CFM98690 - Interest restriction: administration: UK group company: identification of reactivated items of income
TIOPA10/S380, SCH7A/PARA68(c)
TIOPA10/S380(2) sets out a default order to be applied in identifying classes of tax-interest that are reactivated. This is the same as the order relating to disallowances in S377, CFM98660. S380(3) then provides flexibility by allowing a company to elect out of the default rule.
The application of the default rule ensures that there is certainty of the tax position at the level of the UK group company.
The default order
The default order is as follows:
- Tax-interest amounts that, if brought into account (under Part 5 CTA 2009), would be non-trading loan relationships debits, fitting the description of relevant loan relationship debits within TIOPA10/S383.
- Tax-interest amounts that, if brought into account (under Part 5 CTA 2009), would be non-trading derivative contract debits, fitting the description of relevant derivative contract debits within TIOPA10/S384.
- Tax-interest amounts that, if brought into account (under Part 3 CTA 2009), would be trading loan relationships debits, fitting the description of relevant loan relationship debits within TIOPA10/S383.
- Tax-interest amounts that, if brought into account (under Part 3 CTA 2009), would be trading derivative contract debits, fitting the description of relevant derivative contract debits within TIOPA10/S384.
- Finally, tax-interest amounts that, if brought into account, would represent the financing cost implicit in finance leases, debt factoring or similar arrangements or service concession arrangements accounted for as a financial liability - the expenses meet condition C in S382.

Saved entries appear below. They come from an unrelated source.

/-- RATE BEGIN makes the first FREE bank LOADING or is refused by the first test that applies; RATE FINISH
makes the bank PENDING, and CURRENT at once when its day has come, or FREE with its reason; RATE DROP frees a
LOADING or an unnamed PENDING bank. A bank that becomes PENDING, and a PENDING bank dropped, bring a HOLDINGS unless the
lane is OFF-LINE; a LOADING bank dropped brings none. With the dispatch closed, and addressed to a MUTE station, each of
the three changes nothing and is not acknowledged. -/
def Obligations.RateBeginFinishAndDrop : Prop :=
  (∀ (s : State) (addressed : Bool) (g rounding zones count check : Nat) (d : Date), s.powered = true →
    ¬ Takes s addressed →
    exec (.rateBegin addressed g d rounding zones) s = .next (acked s addressed false) ∧
      exec (.rateFinish addressed g count check) s = .next (acked s addressed false) ∧
      exec (.rateDrop addressed g) s = .next (acked s addressed false)) ∧
  ∀ (s : State) (addressed : Bool), s.powered = true → Takes s addressed →
    let free (b : Bank) : Bank :=
      { b with state := .free, generation := none, effective := none, named := false }
    let announced (u : State) : Prop :=
      u.link = { s.link with slots := u.link.slots, ack := ackAfter s addressed true } ∧
        (∀ i, i ≠ .holdings → u.link.slots.get i = s.link.slots.get i) ∧
        (s.pacing.lane ≠ .offLine → HoldingsAsked s u false) ∧
        (s.pacing.lane = .offLine → u.link.slots = s.link.slots)
    (∀ (g rounding zones : Nat) (d : Date),
      let banks := [s.rate.bankA, s.rate.bankB]
      let refusal : Option LoadReason :=
        if g = 0 ∨ 65535 < g ∨ d.valid = false ∨ rounding = 0 ∨ 1000 < rounding ∨ zones = 0 ∨ 10 < zones
          then some .field
        else if (∃ b ∈ banks, b.isLoading = true) then some .loadingBusy
        else if (∃ b ∈ banks, b.state = .pending) then some .pendingHeld
        else if (∀ b ∈ banks, b.state ≠ .free) then some .noFreeBank
        else if (∃ b ∈ banks, b.state ≠ .free ∧ g ≤ b.generation.getD 0) then some .generation
        else if s.clock.invalid then some .clock
        else if s.clock.date.before d = false then some .effectiveDate
        else none
      (∀ reason, refusal = some reason →
        ∃ t : State, exec (.rateBegin addressed g d rounding zones) s = .next t ∧
          LoadRefused s t addressed reason) ∧
      (refusal = none →
        exec (.rateBegin addressed g d rounding zones) s = .next (acked
          { s with rate := s.rate.mapBank (if s.rate.bankA.state = .free then .a else .b) (fun _ =>
              { state := .loading { taken := 0, check := 0xFFFF#16, broken := none },
                generation := some g, effective := some d, rounding := rounding, zones := zones,
                classes := [], surcharges := [], named := false }) }
          addressed true))) ∧
    (∀ (g count check : Nat),
      ((∀ i, ¬ ((s.rate.bank i).isLoading = true ∧ (s.rate.bank i).generation = some g)) →
        ∃ t : State, exec (.rateFinish addressed g count check) s = .next t ∧
          LoadRefused s t addressed .notLoading) ∧
      ∀ (i : BankId) (p : LoadProgress), (s.rate.bank i).state = .loading p →
        (s.rate.bank i).generation = some g → (∀ j, (s.rate.bank j).isLoading = true → j = i) →
        (s.rate.waitingSwitch ≠ none →
          ∃ t : State, exec (.rateFinish addressed g count check) s = .next t ∧
            LoadRefused s t addressed .journal) ∧
        (s.rate.waitingSwitch = none →
          let wanting : Prop := (s.rate.bank i).classes = [] ∨ ∃ c ∈ (s.rate.bank i).classes, c.breaks = []
          (∀ reason,
            (p.broken = some reason) ∨
              (p.broken = none ∧ count ≠ p.taken ∧ reason = .segmentMissing) ∨
              (p.broken = none ∧ count = p.taken ∧ check ≠ p.check.toNat ∧ reason = .check) ∨
              (p.broken = none ∧ count = p.taken ∧ check = p.check.toNat ∧ wanting ∧
                reason = .incomplete) →
            ∃ t : State, exec (.rateFinish addressed g count check) s = .next t ∧
              t.rate = s.rate.mapBank i free ∧ StickyFault.loadFailed reason ∈ t.status.faults ∧
              t.link.ack = ackAfter s addressed false) ∧
          (p.broken = none → count = p.taken → check = p.check.toNat → ¬ wanting →
            (s.clock.invalid = true ∨
              ∀ e, (s.rate.bank i).effective = some e → s.clock.date.before e = true) →
            (∀ j, (s.rate.bank j).state ≠ .pending) →
            ∃ u : State, exec (.rateFinish addressed g count check) s = .next u.settle ∧
              u = { s with
                rate := s.rate.mapBank i (fun b => { b with state := .pending }), link := u.link } ∧
              announced u) ∧
          (∀ e, p.broken = none → count = p.taken → check = p.check.toNat → ¬ wanting →
            (s.rate.bank i).effective = some e → s.clock.invalid = false → s.clock.date.before e = false →
            (∀ j, (s.rate.bank j).state ≠ .pending) →
            ∃ u : State, exec (.rateFinish addressed g count check) s = .next u.settle ∧
              SwitchMade s u i ∧ u.status = s.status ∧ announced u ∧ u.clock = s.clock))) ∧
    ∀ (g : Nat),
      ((∀ i, ¬ ((s.rate.bank i).state ≠ .free ∧ (s.rate.bank i).generation = some g)) →
        ∃ t : State, exec (.rateDrop addressed g) s = .next t ∧ LoadRefused s t addressed .noSuchBank) ∧
      ∀ i : BankId, (s.rate.bank i).generation = some g →
        (∀ j, (s.rate.bank j).state ≠ .free → (s.rate.bank j).generation = some g → j = i) →
        ((s.rate.bank i).state = .current ∨ (s.rate.bank i).state = .retiring →
          ∃ t : State, exec (.rateDrop addressed g) s = .next t ∧
            LoadRefused s t addressed .isProtected) ∧
        ((s.rate.bank i).state = .pending → (s.rate.bank i).named = true →
          ∃ t : State, exec (.rateDrop addressed g) s = .next t ∧ LoadRefused s t addressed .inUse) ∧
        ((s.rate.bank i).isLoading = true →
          exec (.rateDrop addressed g) s = .next (acked
            { s with rate := s.rate.mapBank i free } addressed true)) ∧
        ((s.rate.bank i).state = .pending → (s.rate.bank i).named = false →
          ∃ t : State, exec (.rateDrop addressed g) s = .next t ∧
            t = { s with rate := s.rate.mapBank i free, link := t.link } ∧ announced t)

To put this simply, it is non-trading debits first with loan relationship debits before derivative contract debits, then trading debits again with loan relationship debits before derivative contract debits and finally other amounts included in tax-interest expense.
It should be noted that the category of loan relationship debits is wider than it might appear at first sight because it can include a wide variety of amounts treated by CTA09/PT6 as if they were expenses on loan relationships - CTA09/S477(1). Examples include interest on relevant non-lending relationships CTA09/S479, the funding costs on alternative finance arrangements CTA09/PT6/CH6 and funding costs on repos CTA09/PT6/CH10.
On the other hand, TIOPA10/S384 restricts the types of derivative contract debits that are included in tax-interest. For guidance on what is and is not included in tax-interest, see CFM95600 et seq.
Electing out of the default order
The effect of an election under TIOPA10/S380(3) is to disapply the default order and to specify which items of tax-interest the company chooses to bring back into account. The mechanics, as set out below, are the same as for an election under S377, see CFM98660.
The election is not simply an election to set aside the default order in S380; it also identifies the particular tax-interest amounts that are to be brought into account. No specific form is set for the election. As a practical matter, the election needs to be clear and certain in effect. It would in many cases be impractical to identify specified items one by one. It is sufficient to specify to an extent that is adequate to render the company’s tax position unambiguous. It is not necessary to set out detail that can make no difference to the company’s tax position.
The election is made in a company tax return for an accounting period (PARA68(c)) - note that a worldwide group’s period of account may overlap or contain more than one relevant accounting period.
The time limit for making an election (PARA 69(5) to (7)) is the later of:
- 36 months from the end of the accounting period to which the election relates; and
- 3 months from the date a relevant interest restriction return was received by an officer of Revenue and Customs.
The company may amend its company tax return within these limits to make an election.
The company must also amend its company tax return to give effect to the election within the same time limit. If it fails to do so, it becomes liable to a penalty of £500 and the procedure described at CFM98640 applies (PARA70A). The penalty is administered in the same way as a penalty for failure to deliver an interest restriction return. As a practical matter, it is anticipated that the making of the election and the amendment of the company tax return will be performed the company as a single process.
An election can be revoked in a company tax return for an accounting period within the same time limits as above, and there is nothing to prevent a new election being made.
For circumstances in which the rules in CTA10/PT14 may come into play to deny relief for reactivated tax-interest in the form of loan relationships debits, see CFM98693.